• Task:
Taking the listing below, restate word for word each line from the line with "decode false [0x62, 0xF2, 0x7D, 0x19, 0x42, 0x0B]" to the line with "decode false [0x62, 0xF2, 0x7D, 0xAA, 0x42, 0x58, 0x02]", ends included, and stop there.
START Data extracts
-- ==== Sys2Proof/Machine/Fetch.lean ====
section
/-! DEFINITION. What a step does with what it decoded, in the order of 60_exceptions.md R112. -/

namespace Sys2Proof.Machine

/-- Run a decoded instruction, or end as decoding says: `MemFault(rip, len)`, a refusal, or `#UD` (60_exceptions.md R112 steps 1 to 3). -/
def runDecoded (r : Decoded) (s : State) : Outcome :=
  match r with
  | .ok i => exec i s
  | .ud => raise .ud s
  | .notVgetexpps => .refused .notVgetexpps
  | .saeWithOtherLL => .refused .saeWithOtherLL
  | .truncated need => raise (fun rip => .memFault rip rip need) s

end Sys2Proof.Machine
end

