-- ==== Sys2Proof/Certificates/Slice0/Obligations.lean ====
section
/-! DEFINITION. The statements for the provers. Each docstring names the rules of spec/ it formalises; a clause that rests on a decision
of the spec or on its general knowledge says so, and such a statement has basis 'derived'. -/

open Sys2Proof Sys2Proof.Machine

/-! ### Encoding and decoding -/

/-- 30_encoding.md R44 to R56, R62 (general knowledge G1 to G4, notes/assumptions/13.md): the decoder gives back every well-formed instruction
from its encoding, whatever bytes follow and whatever SAE_IGNORES_LL is. -/
def Obligations.DecodeEncode : Prop :=
  ∀ (i : Instr) (saeIgnoresLL : Bool) (rest : List Byte), i.wellFormed = true →
    decode saeIgnoresLL (encode i ++ rest) = .ok i

/-- 30_encoding.md R62, R63: what the decoder accepts is a well-formed instruction, it lies within the bytes given, and only its own bytes
count. -/
def Obligations.DecodeAnswersWellFormed : Prop :=
  ∀ (saeIgnoresLL : Bool) (bs : List Byte) (i : Instr), decode saeIgnoresLL bs = .ok i →
    i.wellFormed = true ∧ i.length ≤ bs.length ∧ decode saeIgnoresLL (bs.take i.length) = .ok i

/-- 30_encoding.md R46, R48: a register form is one six-byte word: with SAE_IGNORES_LL false, encoding what was decoded gives the bytes
back. -/
def Obligations.EncodeDecodeRegisterForms : Prop :=
  ∀ (bs : List Byte) (i : Instr) (d r : VReg) (aaa : KReg) (z : Bool) (vl : VecLen),
    decode false bs = .ok i → (i = regForm vl d r aaa z ∨ i = .vgetexpps512RegSae d r aaa z) →
    bs.take 6 = encode i

/-- 30_encoding.md R60: the length of an accepted instruction is 6 + sib + disp, computed from the ModRM byte and the byte after it; it is 6 to
11, and 6 for the register forms. -/
def Obligations.LengthOfDecoded : Prop :=
  ∀ (saeIgnoresLL : Bool) (b0 p0 p1 p2 op m : Byte) (rest : List Byte) (i : Instr),
    decode saeIgnoresLL (b0 :: p0 :: p1 :: p2 :: op :: m :: rest) = .ok i →
    i.length = 6 + tailBytes m (rest.headD 0) ∧ 6 ≤ i.length ∧ i.length ≤ 11 ∧ (bits76 m = 3 → i.length = 6)

/-- 30_encoding.md R63, opcode_table.json: the first six bytes of an encoded well-formed instruction match the row of its own form, under the row's
constraint on ModRM.mod, and of no other form. -/
def Obligations.EncodingMatchesItsRowOnly : Prop :=
  ∀ (i j : Instr) (b0 b1 b2 b3 b4 b5 : Byte) (rest : List Byte), i.wellFormed = true →
    encode i = b0 :: b1 :: b2 :: b3 :: b4 :: b5 :: rest →
    (j.row.holds (tableWord b0 b1 b2 b3 b4 b5) = true ↔ j.row = i.row)

/-- Sanity: bytes that 41_vgetexpps.md R90 to R99 spell out, one per form, decode to the instruction they stand for. -/
def Obligations.SpelledEncodingsDecode : Prop :=
  decode false [0x62, 0xF2, 0x7D, 0x08, 0x42, 0xCA] = .ok (.vgetexpps128Reg 1 2 0 false) ∧
  decode false [0x62, 0xF2, 0x7D, 0x09, 0x42, 0x18] = .ok (.vgetexpps128Mem 3 (.base 0 .none) 1 false) ∧
  decode false [0x62, 0xF2, 0x7D, 0x19, 0x42, 0x0B] = .ok (.vgetexpps128Bcst 1 (.base 3 .none) 1 false) ∧
  decode false [0x62, 0x32, 0x7D, 0x28, 0x42, 0xC9] = .ok (.vgetexpps256Reg 9 17 0 false) ∧
  decode false [0x62, 0xF2, 0x7D, 0xAA, 0x42, 0x58, 0x02] = .ok (.vgetexpps256Mem 3 (.base 0 (.disp8 2)) 2 true) ∧
  decode false [0x62, 0xF2, 0x7D, 0x38, 0x42, 0x52, 0x01] = .ok (.vgetexpps256Bcst 2 (.base 2 (.disp8 1)) 0 false) ∧
  decode false [0x62, 0x02, 0x7D, 0xCF, 0x42, 0xF5] = .ok (.vgetexpps512Reg 30 29 7 true) ∧
  decode false [0x62, 0x92, 0x7D, 0x48, 0x42, 0x4C, 0xEC, 0x04] =
    .ok (.vgetexpps512Mem 1 (.sib 12 (.scaled 13 3) (.disp8 4)) 0 false) ∧
  decode false [0x62, 0xF2, 0x7D, 0x58, 0x42, 0x72, 0x7F] = .ok (.vgetexpps512Bcst 6 (.base 2 (.disp8 0x7F)) 0 false) ∧
  decode false [0x62, 0xF2, 0x7D, 0x58, 0x42, 0xF5] = .ok (.vgetexpps512RegSae 6 5 0 false)

/-! ### The step: which instruction runs, and when fetch and decoding stop it -/

/-- 60_exceptions.md R117, 30_encoding.md R62: in 64-bit mode a step is the meaning of the instruction that the bytes at `rip` decode to. The
meaning itself moves `rip` past the instruction; the step adds nothing. -/
def Obligations.StepRunsDecoded : Prop :=
  ∀ (s : State) (i : Instr), s.mode = .bits64 → s.fetchDecode = .ok i → step s = exec i s

/-- 30_encoding.md R62, 10_state.md R21: in 64-bit mode, if memory holds the encoding of a well-formed instruction from `rip` on, the step is the
meaning of that instruction, whatever stands in the rest of memory. -/
def Obligations.StepRunsTheBytesAtRip : Prop :=
  ∀ (s : State) (i : Instr), s.mode = .bits64 → i.wellFormed = true → s.rip.toNat + i.length ≤ 2 ^ 64 →
    (∀ n < i.length, s.mem.read (s.rip.toNat + n) = (encode i)[n]?) → step s = exec i s

/-- 30_encoding.md R57: "Any other value: `raise #UD`, for every form, register or memory, masked or not." Bytes that have the fixed fields of R46 but for
vvvv, wholly admitted, whose P1[6:3] differs from 1111: the step raises #UD, whatever every other field is. -/
def Obligations.ReservedVvvvRaisesUD : Prop :=
  ∀ (s : State) (p0 p1 p2 m : Byte) (rest : List Byte), s.mode = .bits64 →
    s.codeBytes = 0x62 :: p0 :: p1 :: p2 :: 0x42 :: m :: rest →
    p0.extractLsb' 0 4 = 0b0010#4 → p1.getLsbD 7 = false → p1.getLsbD 2 = true → p1.extractLsb' 0 2 = 0b01#2 →
    tailBytes m (rest.headD 0) ≤ rest.length →
    p1.extractLsb' 3 4 ≠ 0b1111#4 →
    step s = .fault (.ud s.rip)

/-- 30_encoding.md R58, 60_exceptions.md R102 (decision D18, general knowledge): with vvvv = 1111, `V̄'` = 0, or z = 1 with aaa = 000, or L'L = 11 outside
mod = 11 with b = 1 raises #UD. -/
def Obligations.OtherReservedSettingsRaiseUD : Prop :=
  ∀ (s : State) (p0 p2 m : Byte) (rest : List Byte), s.mode = .bits64 →
    s.codeBytes = 0x62 :: p0 :: 0x7D :: p2 :: 0x42 :: m :: rest →
    p0.extractLsb' 0 4 = 0b0010#4 → tailBytes m (rest.headD 0) ≤ rest.length →
    (p2.getLsbD 3 = false ∨ (p2.getLsbD 7 = true ∧ p2.extractLsb' 0 3 = 0#3) ∨
      (p2.extractLsb' 5 2 = 3#2 ∧ ¬ (bits76 m = 3#2 ∧ p2.getLsbD 4 = true))) →
    step s = .fault (.ud s.rip)

/-- 30_encoding.md R54, R62 (decision D19): mod = 11 and b = 1 with L'L other than 10, the other reserved fields in order: refused when
SAE_IGNORES_LL is false, and the 512-bit `{sae}` form when it is true. -/
def Obligations.SaeWithOtherLL : Prop :=
  ∀ (s : State) (p0 p2 m : Byte) (rest : List Byte), s.mode = .bits64 →
    s.codeBytes = 0x62 :: p0 :: 0x7D :: p2 :: 0x42 :: m :: rest →
    p0.extractLsb' 0 4 = 0b0010#4 → bits76 m = 3#2 → p2.getLsbD 4 = true → p2.extractLsb' 5 2 ≠ 2#2 →
    p2.getLsbD 3 = true → (p2.getLsbD 7 = true → p2.extractLsb' 0 3 ≠ 0#3) →
    (s.cfg.saeIgnoresLL = false → step s = .refused .saeWithOtherLL) ∧
    (s.cfg.saeIgnoresLL = true →
      step s = exec (.vgetexpps512RegSae
        (vregNum (p0.getLsbD 4) (p0.getLsbD 7) (bits53 m)) (vregNum (p0.getLsbD 6) (p0.getLsbD 5) (bits20 m))
        (p2.extractLsb' 0 3) (p2.getLsbD 7)) s)

/-- 30_encoding.md R58, R59, 60_exceptions.md R111 (decisions D1, D21): bytes whose byte 0 is not 0x62, or whose fixed fields do not match, are
refused as NotVGETEXPPS, even when vvvv is reserved too. -/
def Obligations.OtherBytesRefused : Prop :=
  (∀ (s : State) (b0 : Byte) (rest : List Byte), s.mode = .bits64 → s.codeBytes = b0 :: rest → b0 ≠ 0x62 →
    step s = .refused .notVgetexpps) ∧
  (∀ (s : State) (p0 p1 p2 op m : Byte) (rest : List Byte), s.mode = .bits64 →
    s.codeBytes = 0x62 :: p0 :: p1 :: p2 :: op :: m :: rest →
    (p0.extractLsb' 0 4 ≠ 0b0010#4 ∨ p1.getLsbD 7 = true ∨ p1.getLsbD 2 = false ∨ p1.extractLsb' 0 2 ≠ 0b01#2 ∨ op ≠ 0x42) →
    step s = .refused .notVgetexpps)

/-- 20_memory.md R37, 60_exceptions.md R112 step 1 (decision D10): `rip` not admitted, or a first byte 0x62 with a byte among the next five not
admitted, or an instruction whose SIB or displacement bytes are not all admitted, ends in MemFault at `rip`; the byte count is the length of R60 wherever
the bytes admitted fix it (for mod = 01 and 10 the ModRM byte does), and else the bytes wanted so far, 1, 6, or 7 for mod = 00 with a SIB byte not admitted,
which is the model's choice (notes/assumptions/6.md). -/
def Obligations.FetchOutsideMemoryFaults : Prop :=
  (∀ s : State, s.mode = .bits64 → s.mem.read s.rip.toNat = none → step s = .fault (.memFault s.rip s.rip 1)) ∧
  (∀ (s : State) (n : Nat), s.mode = .bits64 → s.mem.read s.rip.toNat = some 0x62 → n < 6 →
    s.mem.read (s.rip.toNat + n) = none → step s = .fault (.memFault s.rip s.rip 6)) ∧
  (∀ (s : State) (p0 p1 p2 m : Byte) (rest : List Byte), s.mode = .bits64 →
    s.codeBytes = 0x62 :: p0 :: p1 :: p2 :: 0x42 :: m :: rest →
    p0.extractLsb' 0 4 = 0b0010#4 → p1.getLsbD 7 = false → p1.getLsbD 2 = true → p1.extractLsb' 0 2 = 0b01#2 →
    rest.length < tailBytes m (rest.headD 0) →
    step s = .fault (.memFault s.rip s.rip (6 + tailBytes m (rest.headD 0))))

/-- 10_state.md R21, 20_memory.md R37 (decision D32; the reading of R21's "refused" is notes/assumptions/7.md): an instruction whose bytes would cross the
top of the address space faults, whatever memory holds at address 0: one whose first six bytes cross it, and one of 7 to 11 bytes whose SIB or displacement
bytes cross it. (For mod = 00 with the SIB byte itself across the top, the length is not known and 7 bytes are wanted: notes/assumptions/6.md.) -/
def Obligations.CodeNeverWraps : Prop :=
  (∀ s : State, s.mode = .bits64 → s.mem.read s.rip.toNat = some 0x62 → 2 ^ 64 < s.rip.toNat + 6 →
    step s = .fault (.memFault s.rip s.rip 6)) ∧
  (∀ (s : State) (p0 p1 p2 m : Byte) (rest : List Byte), s.mode = .bits64 →
    s.codeBytes = 0x62 :: p0 :: p1 :: p2 :: 0x42 :: m :: rest →
    p0.extractLsb' 0 4 = 0b0010#4 → p1.getLsbD 7 = false → p1.getLsbD 2 = true → p1.extractLsb' 0 2 = 0b01#2 →
    2 ^ 64 < s.rip.toNat + 6 + tailBytes m (rest.headD 0) →
    step s = .fault (.memFault s.rip s.rip (6 + tailBytes m (rest.headD 0))))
END Data extracts
• Response below:
  decode false [0x62, 0xF2, 0x7D, 0x19, 0x42, 0x0B] = .ok (.vgetexpps128Bcst 1 (.base 3 .none) 1 false) ∧
  decode false [0x62, 0x32, 0x7D, 0x28, 0x42, 0xC9] = .ok (.vgetexpps256Reg 9 17 0 false) ∧
  decode false [0x62, 0xF2, 0x7D, 0xAA, 0x42, 0x58, 0x02] = .ok (.vgetexpps256Mem 3 (.base 0 (.disp8 2)) 2 true) ∧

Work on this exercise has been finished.